Discipline is perceived to be much harder than suffering ill effects of indisciplined work

Vinod Kumaar R
2 min readJun 22, 2020

I was very surprised when I moved to ThoughtWorks to see the kind of workload people were able to handle. What used to be done by a 40 member team was done by a 14 member team when I made the shift and there were no odd hours and weekend hours which was very normal in the industry.

Our team had 4 pairs of developers, a pair of QA, a pair of BA, a PM and a UI specialist. In my previous teams I have never worked closely with a QA on a day to day basis. If I have to make a change in the db I have to raise a change request to a DBA, if I have to checkin code I have to call my TL for a review, if the QA has to test then I have to work with the build master to ask for an env to deploy my code and test. I also forgot to mention about branching and merging, it was an everyday nightmare. War rooms were required to take things to higher environments and pray for the best.

Photo by Mark Duffel on Unsplash

At ThoughtWorks rules were very simple but stringent.
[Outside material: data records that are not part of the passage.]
-- ==== Sys2Proof/Proofs/RegisterZero.lean ====
section
/-! PROOF. R30's obligation, O53. Its clause on a load at its home does not ask that the word be one of this module. A request for a word of another
module travels as a LOAD_REQUEST too, where a confluence node holds it back (R188, R210); at its turn it crosses the link, and no answer follows. -/
namespace Sys2Proof.Machine

/-- A request that leaves over a link sends no message within the module (R405, R406). -/
@[simp] theorem crossLink_pending (s : State) (a : Access) : (s.crossLink a).pending = s.pending := by
  unfold State.crossLink
  dsimp only
  split
  · rfl
  · split <;> rfl

/-- A request to another module reaches no home here: it crosses the link (R188). -/
theorem reach_of_not_isLocalPa {s : State} {a : Access} (h : s.isLocalPa a.pa = false) : s.reach a = s.crossLink a := by
  simp [State.reach, h]

theorem exec_loadRequest {s : State} {a : Access} (h : s.ev = some (.loadRequest a)) : exec .loadRequest s = .next (s.reach a) := by
  show execLoadRequest s = _
  simp only [execLoadRequest, h]

/-- A load request for a word of another module is answered by nothing in this step. -/
theorem exec_loadRequest_pending_of_not_isLocalPa {s t : State} {a : Access} (h : s.ev = some (.loadRequest a)) (hl : s.isLocalPa a.pa = false)
    (ht : exec .loadRequest s = .next t) : t.pending = s.pending := by
  rw [exec_loadRequest h, reach_of_not_isLocalPa hl] at ht
  cases ht
  exact crossLink_pending s a

/-- A load to x0, in mode F of core 0 of module 0, of a word of module 1: in its module the word is at 0x8000 of tile (1, 0). -/
def foreignLoad : Access :=
  { id := 0, src := { modn := 0, core := 0, slot := 3, gen := 0 }, tag := { part := 1, mode := .f }, op := .load 3 false, va := 0
    pa := 2 ^ 48 + tileAddr 1 0x8000, data := 0, cmp := 0, dst := .reg 0, attempt := 0 }

/-- The module after reset, of number 0, where that load is the event of the step. -/
def foreignLoadState : State := { State.reset with ev := some (.loadRequest foreignLoad) }

theorem foreignLoad_not_isLocalPa : foreignLoadState.isLocalPa foreignLoad.pa = false := by decide

/-- A home is told by the low 48 bits of an address: those of the foreign word name a word of this module that could be performed on. -/
theorem foreignLoad_atHome : AtHome foreignLoadState foreignLoad where
  memory := .inl ⟨1, 0x8000, by decide⟩
  clear := by decide
  direct := by decide
  admits := admits_f rfl rfl rfl
  trusted := fun _ _ => by decide
  taken := by decide

/-- Refutes O53: the clause on the performance of a load to x0 at its home leaves out that the word is local (which RequestsPerform asks), and the load
of `foreignLoad` meets every hypothesis that is there, but is sent on to module 1 with no LOAD_REPLY in its place. -/
theorem not_registerZero : ¬ Obligations.RegisterZero := by
  unfold Obligations.RegisterZero
  intro h
  obtain ⟨-, -, -, -, atHome, -⟩ :=
    h foreignLoadState { core := 0, slot := 3 } (Ctx.fresh .resident .f 1 5 0 32 0x1000) (.load 3 false) foreignLoad.pa foreignLoad
  obtain ⟨t, ht, hp⟩ :=
    atHome _ _ _ rfl foreignLoad_atHome rfl ⟨3, false, rfl⟩ (by decide) rfl (by decide) (by decide) rfl
  rw [exec_loadRequest_pending_of_not_isLocalPa rfl foreignLoad_not_isLocalPa ht] at hp
  exact absurd hp (by simp)

end Sys2Proof.Machine
end

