-- ==== Sys2Proof/Syntax.lean ====
section
/-! DEFINITION. The thirteen commands of the harness (spec/30_encoding.md R56; spec/opcode_table.json), one constructor
per row, operands in the order rd, rs1, rs2, rs3 of R55 and R59. -/

namespace Sys2Proof

/-- A command. An operand is a slot index 0..15 or LI's 32-bit literal, so every term is a command the encoding admits
(notes/assumptions/8.md): what can be ill-formed is a command WORD, and WellFormed.lean checks that. -/
inductive Instr where
  /-- `li rd, imm` (R130) -/
  | li (rd : SlotIdx) (imm : Word)
  /-- `id.new_std rd, rs1` (R70) -/
  | newStd (rd rs1 : SlotIdx)
  /-- `id.new_ext rd, rs1` (R72) -/
  | newExt (rd rs1 : SlotIdx)
  /-- `id.from_reg rd, rs1, rs2, rs3` (R74) -/
  | fromReg (rd rs1 rs2 rs3 : SlotIdx)
  /-- `id.with_rtr rd, rs1, rs2` (R76) -/
  | withRtr (rd rs1 rs2 : SlotIdx)
  /-- `id.to_id rd, rs1` (R90) -/
  | toId (rd rs1 : SlotIdx)
  /-- `id.is_ext rd, rs1` (R92) -/
  | isExt (rd rs1 : SlotIdx)
  /-- `id.is_std rd, rs1` (R93) -/
  | isStd (rd rs1 : SlotIdx)
  /-- `id.is_rtr rd, rs1` (R94) -/
  | isRtr (rd rs1 : SlotIdx)
  /-- `id.raw_id rd, rs1` (R95) -/
  | rawId (rd rs1 : SlotIdx)
  /-- `id.id_type rd, rs1` (R96) -/
  | idType (rd rs1 : SlotIdx)
  /-- `id.frame_kind rd, rs1` (R97) -/
  | frameKind (rd rs1 : SlotIdx)
  /-- `id.cmp rd, rs1, rs2` (R110) -/
  | cmp (rd rs1 rs2 : SlotIdx)
  deriving DecidableEq, Repr

end Sys2Proof
end

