-- ==== Sys2Proof/Machine/Step.lean ====
section
/-! DEFINITION. The harness step (spec/43_host.md R131): fetch, decode, run. -/

namespace Sys2Proof.Machine

/-- `step(H)` of R131. Where the spec says "no step", the answer is a `Fault` that names why (notes/assumptions/2.md). -/
def step (s : State) : Host.Outcome State Fault Refusal :=
  match fetch s with
  | .error f => .fault f
  | .ok w =>
    match decode w with
    | .error _ => raiseIllegal s w
    | .ok i => exec i s

/-- The state with the given word as the next command that `step` fetches (notes/assumptions/6.md). -/
def State.withFetchWord (s : State) (nbits w : Nat) : State := placeCommand s (tableWord nbits w)

end Sys2Proof.Machine
end

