-- ==== Sys2Proof/Laws/Step.lean ====
section
/-! SUPPORT. What a command and a step can do, said once: later proofs cite these instead of unfolding. -/

namespace Sys2Proof.Machine

/-- A format U command completes on rd or raises a fault. -/
theorem unary_cases (s : State) (w : CmdWord) (rd rs1 : SlotIdx) (rule : Word → Except Cause Word) :
    (∃ v, unary s w rd rs1 rule = .next (complete s rd v)) ∨ (∃ c, unary s w rd rs1 rule = .next (raise s w c)) := by
  obtain ⟨v, -, h⟩ | ⟨c, -, h⟩ := finish_cases s w rd ((readSlot s .rs1 rs1).bind rule)
  · exact .inl ⟨v, h⟩
  · exact .inr ⟨c, h⟩

/-- A format B command completes on rd or raises a fault. -/
theorem binary_cases (s : State) (w : CmdWord) (rd rs1 rs2 : SlotIdx) (rule : Word → Word → Except Cause Word) :
    (∃ v, binary s w rd rs1 rs2 rule = .next (complete s rd v)) ∨
    (∃ c, binary s w rd rs1 rs2 rule = .next (raise s w c)) := by
  unfold binary
  obtain ⟨v, -, h⟩ | ⟨c, -, h⟩ := finish_cases s w rd
    ((readSlot s .rs1 rs1).bind fun a => (readSlot s .rs2 rs2).bind fun b => rule a b)
  · exact .inl ⟨v, h⟩
  · exact .inr ⟨c, h⟩

/-- A format T command completes on rd or raises a fault. -/
theorem ternary_cases (s : State) (w : CmdWord) (rd rs1 rs2 rs3 : SlotIdx)
    (rule : Word → Word → Word → Except Cause Word) :
    (∃ v, ternary s w rd rs1 rs2 rs3 rule = .next (complete s rd v)) ∨
    (∃ c, ternary s w rd rs1 rs2 rs3 rule = .next (raise s w c)) := by
  unfold ternary
  obtain ⟨v, -, h⟩ | ⟨c, -, h⟩ := finish_cases s w rd ((readSlot s .rs1 rs1).bind fun a =>
    (readSlot s .rs2 rs2).bind fun b => (readSlot s .rs3 rs3).bind fun c => rule a b c)
  · exact .inl ⟨v, h⟩
  · exact .inr ⟨c, h⟩

/-- Every command completes on its destination or raises a fault with its own word; none stops the machine. -/
theorem exec_cases (i : Instr) (s : State) :
    (∃ v, exec i s = .next (complete s (destination i) v)) ∨ (∃ c, exec i s = .next (raise s (encode i) c)) := by
  cases i with
  | li rd imm => exact .inl ⟨imm, rfl⟩
  | newStd => exact unary_cases ..
  | newExt => exact unary_cases ..
  | fromReg => exact ternary_cases ..
  | withRtr => exact binary_cases ..
  | toId => exact unary_cases ..
  | isExt => exact unary_cases ..
  | isStd => exact unary_cases ..
  | isRtr => exact unary_cases ..
  | rawId => exact unary_cases ..
  | idType => exact unary_cases ..
  | frameKind => exact unary_cases ..
  | cmp => exact binary_cases ..

/-- A step of a state with a word to fetch, where the word is a command. -/
theorem step_of_decode_ok (s : State) (w : CmdWord) (i : Instr) (hf : fetch s = .ok w) (hd : decode w = .ok i) :
    step s = exec i s := by
  simp [step, hf, hd]

/-- A step of a state with a word to fetch, where the word is illegal. -/
theorem step_of_decode_error (s : State) (w : CmdWord) (e : Illegal) (hf : fetch s = .ok w) (hd : decode w = .error e) :
    step s = .next (raise s w ⟨.illegalCommand, none, none⟩) := by
  simp [step, hf, hd, raiseIllegal]

/-- Everything a step that has a successor can do: raise F_ILLEGAL_COMMAND, or run the command at pc, which completes or
raises its fault. -/
theorem step_next_cases (s t : State) (h : step s = .next t) :
    ∃ w, s.fault = none ∧ s.prog[s.pc]? = some w ∧
      ((∃ e, decode w = .error e ∧ t = raise s w ⟨.illegalCommand, none, none⟩) ∨
       (∃ i, decode w = .ok i ∧ exec i s = .next t ∧
         ((∃ v, t = complete s (destination i) v) ∨ (∃ c, t = raise s (encode i) c)))) := by
  cases hf : fetch s with
  | error e => simp [step, hf] at h
  | ok w =>
    obtain ⟨h1, h2⟩ := (fetch_ok s w).mp hf
    refine ⟨w, h1, h2, ?_⟩
    cases hd : decode w with
    | error e =>
      rw [step_of_decode_error s w e hf hd] at h
      exact .inl ⟨e, rfl, (Host.Outcome.next.inj h).symm⟩
    | ok i =>
      rw [step_of_decode_ok s w i hf hd] at h
      refine .inr ⟨i, rfl, h, ?_⟩
      obtain ⟨v, hv⟩ | ⟨c, hc⟩ := exec_cases i s
      · exact .inl ⟨v, Host.Outcome.next.inj (h.symm.trans hv)⟩
      · exact .inr ⟨c, Host.Outcome.next.inj (h.symm.trans hc)⟩

end Sys2Proof.Machine
end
Everyone develops on trunk, pair programming & test driven development was the norm, post commit mob reviews once in a few days, dev huddle if stuck for more than an hour of no progress as a pair; automated build, deploy and migrations, breaking a build is a taboo.

Going live was a non event leave alone promoting between environments, no one flinches, it was merely ribbon cutting ceremony. A few simple non negotiable rules makes a good system that can deliver continuously and ready to go live in a flip of a switch yet I don’t see why many people in the industry fail to follow this. May be discipline is perceived to be much harder compared to ill effects of indisciplined work.